String reboot - (1a) incidental whitespace
guy.steele at oracle.com
Tue Apr 23 03:31:09 UTC 2019
Good points. Like I said, I think we are in agreement! —Guy
> On Apr 22, 2019, at 8:00 PM, Alex Buckley <alex.buckley at oracle.com> wrote:
> On 4/22/2019 12:16 PM, Guy Steele wrote:
>>> On Apr 22, 2019, at 3:04 PM, Alex Buckley <alex.buckley at oracle.com>
>>> Nope, I don't think multi-line string literals are an attractive
>>> nuisance in any way. We should NOT deem it incorrect to refactor a
>>> sequence of concatenations into a single multi-line string
>> I didn’t say (or mean to imply that).
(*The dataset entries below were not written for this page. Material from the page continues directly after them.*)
/-- The detail word sets the circuit's two detail fields, each absent when its present bit is 0, and changes nothing else. -/
def Obligations.DetailWordSetsThePlans : Prop :=
  ∀ (p : Circ) (w : Word) (s : State) (fallback follow : Option PlanNo), s.headIs (0x040 + p.val) w = true →
    fallback = (if w.getLsbD 12 then some (Fin.ofNat 16 (w.toNat / 256)) else none) →
    follow = (if w.getLsbD 4 then some (Fin.ofNat 16 w.toNat) else none) →
    exec (.detailWordWrite p w) s = .next { s.taken with orders := { s.orders with
      circuits := s.orders.circuits.set p { s.orders.circuits[p] with
        detailFollowOn := follow, detailFallback := fallback } } }

/-- Orders that change only the circuit's set. Below the active class QUIET removes the entry if present, the others place a new
entry with the detail word's plans; the status word is marked and the treatment heard goes on. During a changeover gap the same
holds of an order that removes or replaces the active entry, another being left: the gap goes on as it was, nothing is released
and nothing started. That an equal entry put in the place of the active one in GAP leaves the word unmarked is the model's choice
(log 43). -/
def Obligations.OrderChangesOnlyTheSet : Prop :=
  ∀ (p : Circ) (w : Word) (s : State) (c d : Cls) (C : Circuit), s.headIs p.val w = true →
    s.orders.circuits[p] = C → C.consistent = true → c.val = w.toNat / 1024 % 4 → activeClass C.set = some d →
    (c < d →
      (w.toNat / 4096 = 0 →
        exec (.quiet p w) s = .next (if C.set[c] = none then s.taken
          else s.taken.showCircuit p { C with set := C.set.set c none }))
      ∧ (∀ (i : Instr) (k : Treatment), s.accepts p w i k →
        exec i s = .next (s.taken.showCircuit p
          { C with set := C.set.set c (some ⟨k, C.detailFollowOn, C.detailFallback, none⟩) })))
    ∧ (∀ (i : Instr) (T : TreatmentSet) (E : Circuit), C.state = .gap → s.supersedes p w i C d none T →
      activeClass T ≠ none →
      E = { C with
        set := T, waited := 0, limit := .counting, latched := (activeEntry T).bind fun x => x.origin.map Origin.grade } →
      exec i s = .next (if T = C.set then { s.taken with orders := { s.orders with circuits := s.orders.circuits.set p E } }
        else s.taken.showCircuit p E))

/-- QUIET of the only class present, and CLEAR_ALL, take the circuit to QUIET with an empty set and leave every other circuit
alone. In QUIET nothing changes; in GAP nothing else does; a waiter leaves the channel queue; a listener leaves its channel,
which, when it was the last and no circuit waits, becomes FREE and gives up its reference. -/
def Obligations.EmptyingOrderEntersQuiet : Prop :=
  ∀ (p : Circ) (w : Word) (s : State) (i : Instr) (C D : Circuit), s.headIs p.val w = true →
    s.orders.circuits[p] = C → C.consistent = true →
    (w.toNat / 4096 = 5 ∧ i = .clearAll p w
      ∨ w.toNat / 4096 = 0 ∧ i = .quiet p w ∧ ∀ d : Cls, d.val ≠ w.toNat / 1024 % 4 → C.set[d] = none) →
    D = { C with
      set := Vector.replicate 4 none, state := .quiet, binding := .none, gapLeft := 0, waited := 0, latched := none
      limit := .counting } →
    (C.state = .quiet → exec i s = .next s.taken)
    ∧ (C.state ≠ .quiet →
      ∃ t, exec i s = .next t ∧ t.orders.circuits = s.orders.circuits.set p D ∧ t.wire.dirty.circuits[p] = true
        ∧ t.bus = s.taken.bus ∧ t.reports = s.reports ∧ t.sample = s.sample ∧ t.highway = s.highway ∧ t.cong = s.cong
        ∧ t.store = s.store)
    ∧ (C.state = .gap → exec i s = .next (s.taken.showCircuit p D))
    ∧ (C.state = .channelWait → (∃ x ∈ s.chans.queue, x.circ = p) →
      exec i s = .next { s.taken.showCircuit p D with
        chans := { s.chans with queue := s.chans.queue.filter fun x => x.circ != p } })
    ∧ (∀ (k : ChanNo) (r : Run) (others : List ToneListener), C.state = .tone → C.binding = .channel k →
      (∀ x ∈ s.chans.queue, x.circ ≠ p) → s.chans.chans[k] = some r → (∃ l ∈ r.listeners, l.circ = p) →
      (∀ (j : ChanNo) (u : Run), j ≠ k → s.chans.chans[j] = some u → ∀ l ∈ u.listeners, l.circ ≠ p) →
      others = r.listeners.filter (fun l => l.circ != p) →
      (others ≠ [] →
        exec i s = .next { s.taken.showCircuit p D with
          chans := { s.chans with chans := s.chans.chans.set k (some { r with listeners := others }) } })
      ∧ (others = [] → s.chans.queue = [] → (s.plans.bank r.bank).state = .live →
        exec i s = .next { s.taken.showCircuit p D with
          chans := { s.chans with chans := s.chans.chans.set k none }
          plans := s.plans.setBank r.bank
            { s.plans.bank r.bank with refs := (s.plans.bank r.bank).refs - 1 } }))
I think it’s a great thing to
>> refactor concatenations into a single multi-line string literal WHEN
>> IT IS DONE CORRECTLY.
>> However, if you blindly pull out the concatenations and thereby
>> introduce newlines into the string when they were not there before
>> and doing so violates some contract downstream, THAT IS AN INCORRECT
> Literally, yes, it's an incorrect transformation for the caller to perform if it violates the contract offered by the callee.
>> We certainly agree that it would be a good thing if everything that
>> might be downstream were in fact reasonably tolerant of newlines.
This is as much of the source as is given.